▸ **PROVIDED RECORDS**:
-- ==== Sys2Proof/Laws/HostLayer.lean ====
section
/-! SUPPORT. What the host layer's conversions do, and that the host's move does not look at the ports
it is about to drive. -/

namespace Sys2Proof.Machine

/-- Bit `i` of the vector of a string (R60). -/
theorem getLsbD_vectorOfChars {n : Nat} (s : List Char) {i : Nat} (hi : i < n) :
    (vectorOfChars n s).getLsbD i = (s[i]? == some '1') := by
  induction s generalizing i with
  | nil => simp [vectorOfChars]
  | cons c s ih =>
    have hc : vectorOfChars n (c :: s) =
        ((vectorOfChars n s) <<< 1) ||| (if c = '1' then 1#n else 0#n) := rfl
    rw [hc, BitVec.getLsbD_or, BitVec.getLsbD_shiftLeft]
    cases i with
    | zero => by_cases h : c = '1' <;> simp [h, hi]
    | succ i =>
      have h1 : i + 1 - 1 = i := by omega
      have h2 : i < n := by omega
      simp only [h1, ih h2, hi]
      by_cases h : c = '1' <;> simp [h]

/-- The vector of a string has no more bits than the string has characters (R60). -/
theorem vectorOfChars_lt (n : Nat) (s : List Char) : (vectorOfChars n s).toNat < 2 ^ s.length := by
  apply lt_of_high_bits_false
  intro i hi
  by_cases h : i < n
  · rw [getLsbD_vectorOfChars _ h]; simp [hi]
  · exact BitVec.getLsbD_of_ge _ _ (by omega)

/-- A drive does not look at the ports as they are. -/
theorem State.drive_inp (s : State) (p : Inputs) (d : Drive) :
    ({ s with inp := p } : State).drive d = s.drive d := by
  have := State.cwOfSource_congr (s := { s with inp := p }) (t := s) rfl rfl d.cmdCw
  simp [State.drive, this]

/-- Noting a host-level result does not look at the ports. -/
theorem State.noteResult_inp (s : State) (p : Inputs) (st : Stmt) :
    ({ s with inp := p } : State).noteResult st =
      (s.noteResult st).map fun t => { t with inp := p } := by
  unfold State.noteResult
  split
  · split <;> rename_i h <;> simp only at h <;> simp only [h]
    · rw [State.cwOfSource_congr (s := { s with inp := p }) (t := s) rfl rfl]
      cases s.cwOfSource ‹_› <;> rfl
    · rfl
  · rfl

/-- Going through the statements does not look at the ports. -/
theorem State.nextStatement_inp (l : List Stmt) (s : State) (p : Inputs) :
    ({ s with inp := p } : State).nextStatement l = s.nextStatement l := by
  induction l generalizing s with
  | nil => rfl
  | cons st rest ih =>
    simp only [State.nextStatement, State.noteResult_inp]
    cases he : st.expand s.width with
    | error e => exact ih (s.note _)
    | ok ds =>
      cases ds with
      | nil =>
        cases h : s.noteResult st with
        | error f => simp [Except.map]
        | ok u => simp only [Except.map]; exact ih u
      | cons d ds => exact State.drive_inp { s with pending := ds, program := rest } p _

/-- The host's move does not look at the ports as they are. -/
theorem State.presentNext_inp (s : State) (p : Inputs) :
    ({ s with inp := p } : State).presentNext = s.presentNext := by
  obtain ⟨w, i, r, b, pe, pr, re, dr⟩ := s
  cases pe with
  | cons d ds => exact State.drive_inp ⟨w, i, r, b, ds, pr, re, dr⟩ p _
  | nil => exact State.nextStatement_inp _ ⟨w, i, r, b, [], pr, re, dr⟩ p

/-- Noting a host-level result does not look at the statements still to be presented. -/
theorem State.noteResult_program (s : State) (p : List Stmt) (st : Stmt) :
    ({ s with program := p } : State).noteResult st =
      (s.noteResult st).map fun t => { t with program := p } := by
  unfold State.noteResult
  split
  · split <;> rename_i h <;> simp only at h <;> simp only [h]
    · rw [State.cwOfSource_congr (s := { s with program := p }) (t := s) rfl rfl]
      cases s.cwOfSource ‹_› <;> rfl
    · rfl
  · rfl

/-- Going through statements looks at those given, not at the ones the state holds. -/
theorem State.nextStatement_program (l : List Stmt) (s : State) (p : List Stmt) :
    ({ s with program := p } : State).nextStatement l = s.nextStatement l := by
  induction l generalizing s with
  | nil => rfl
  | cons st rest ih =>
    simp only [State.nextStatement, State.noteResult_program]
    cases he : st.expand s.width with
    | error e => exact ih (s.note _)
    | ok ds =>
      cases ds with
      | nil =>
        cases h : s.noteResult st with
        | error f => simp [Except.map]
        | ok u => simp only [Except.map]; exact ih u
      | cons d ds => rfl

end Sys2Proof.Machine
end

▸ **WORK ORDER**: Retype the records above exactly as they appear.

▸ **ANSWER TO THIS EXERCISE**:
-- ==== Sys2Proof/Laws/HostLayer.lean ====
section
/-! SUPPORT. What the host layer's conversions do, and that the host's move does not look at the ports
it is about to drive. -/

namespace Sys2Proof.Machine

/-- Bit `i` of the vector of a string (R60). -/
theorem getLsbD_vectorOfChars {n : Nat} (s : List Char) {i : Nat} (hi : i < n) :
    (vectorOfChars n s).getLsbD i = (s[i]? == some '1') := by
  induction s generalizing i with
  | nil => simp [vectorOfChars]
  | cons c s ih =>
    have hc : vectorOfChars n (c :: s) =
        ((vectorOfChars n s) <<< 1) ||| (if c = '1' then 1#n else 0#n) := rfl
    rw [hc, BitVec.getLsbD_or, BitVec.getLsbD_shiftLeft]
    cases i with
    | zero => by_cases h : c = '1' <;> simp [h, hi]
    | succ i =>
      have h1 : i + 1 - 1 = i := by omega
      have h2 : i < n := by omega
      simp only [h1, ih h2, hi]
      by_cases h : c = '1' <;> simp [h]

/-- The vector of a string has no more bits than the string has characters (R60). -/
theorem vectorOfChars_lt (n : Nat) (s : List Char) : (vectorOfChars n s).toNat < 2 ^ s.length := by
  apply lt_of_high_bits_false
  intro i hi
  by_cases h : i < n
  · rw [getLsbD_vectorOfChars _ h]; simp [hi]
  · exact BitVec.getLsbD_of_ge _ _ (by omega)

/-- A drive does not look at the ports as they are. -/
theorem State.drive_inp (s : State) (p : Inputs) (d : Drive) :
    ({ s with inp := p } : State).drive d = s.drive d := by
  have := State.cwOfSource_congr (s := { s with inp := p }) (t := s) rfl rfl d.cmdCw
  simp [State.drive, this]

/-- Noting a host-level result does not look at the ports. -/
theorem State.noteResult_inp (s : State) (p : Inputs) (st : Stmt) :
    ({ s with inp := p } : State).noteResult st =
      (s.noteResult st).map fun t => { t with inp := p } := by
  unfold State.noteResult
  split
  · split <;> rename_i h <;> simp only at h <;> simp only [h]
    · rw [State.cwOfSource_congr (s := { s with inp := p }) (t := s) rfl rfl]
      cases s.cwOfSource ‹_› <;> rfl
    · rfl
  · rfl

/-- Going through the statements does not look at the ports. -/
theorem State.nextStatement_inp (l : List Stmt) (s : State) (p : Inputs) :
    ({ s with inp := p } : State).nextStatement l = s.nextStatement l := by
  induction l generalizing s with
  | nil => rfl
  | cons st rest ih =>
    simp only [State.nextStatement, State.noteResult_inp]
    cases he : st.expand s.width with
    | error e => exact ih (s.note _)
    | ok ds =>
      cases ds with
      | nil =>
        cases h : s.noteResult st with
        | error f => simp [Except.map]
        | ok u => simp only [Except.map]; exact ih u
      | cons d ds => exact State.drive_inp { s with pending := ds, program := rest } p _

/-- The host's move does not look at the ports as they are. -/
theorem State.presentNext_inp (s : State) (p : Inputs) :
    ({ s with inp := p } : State).presentNext = s.presentNext := by
  obtain ⟨w, i, r, b, pe, pr, re, dr⟩ := s
  cases pe with
  | cons d ds => exact State.drive_inp ⟨w, i, r, b, ds, pr, re, dr⟩ p _
  | nil => exact State.nextStatement_inp _ ⟨w, i, r, b, [], pr, re, dr⟩ p

/-- Noting a host-level result does not look at the statements still to be presented. -/
theorem State.noteResult_program (s : State) (p : List Stmt) (st : Stmt) :
    ({ s with program := p } : State).noteResult st =
      (s.noteResult st).map fun t => { t with program := p } := by
  unfold State.noteResult
  split
  · split <;> rename_i h <;> simp only at h <;> simp only [h]
    · rw [State.cwOfSource_congr (s := { s with program := p }) (t := s) rfl rfl]
      cases s.cwOfSource ‹_› <;> rfl
    · rfl
  · rfl

/-- Going through statements looks at those given, not at the ones the state holds. -/
theorem State.nextStatement_program (l : List Stmt) (s : State) (p : List Stmt) :
    ({ s with program := p } : State).nextStatement l = s.nextStatement l := by
  induction l generalizing s with
  | nil => rfl
  | cons st rest ih =>
    simp only [State.nextStatement, State.noteResult_program]
    cases he : st.expand s.width with
    | error e => exact ih (s.note _)
    | ok ds =>
      cases ds with
      | nil =>
        cases h : s.noteResult st with
        | error f => simp [Except.map]
        | ok u => simp only [Except.map]; exact ih u
      | cons d ds => rfl

end Sys2Proof.Machine
end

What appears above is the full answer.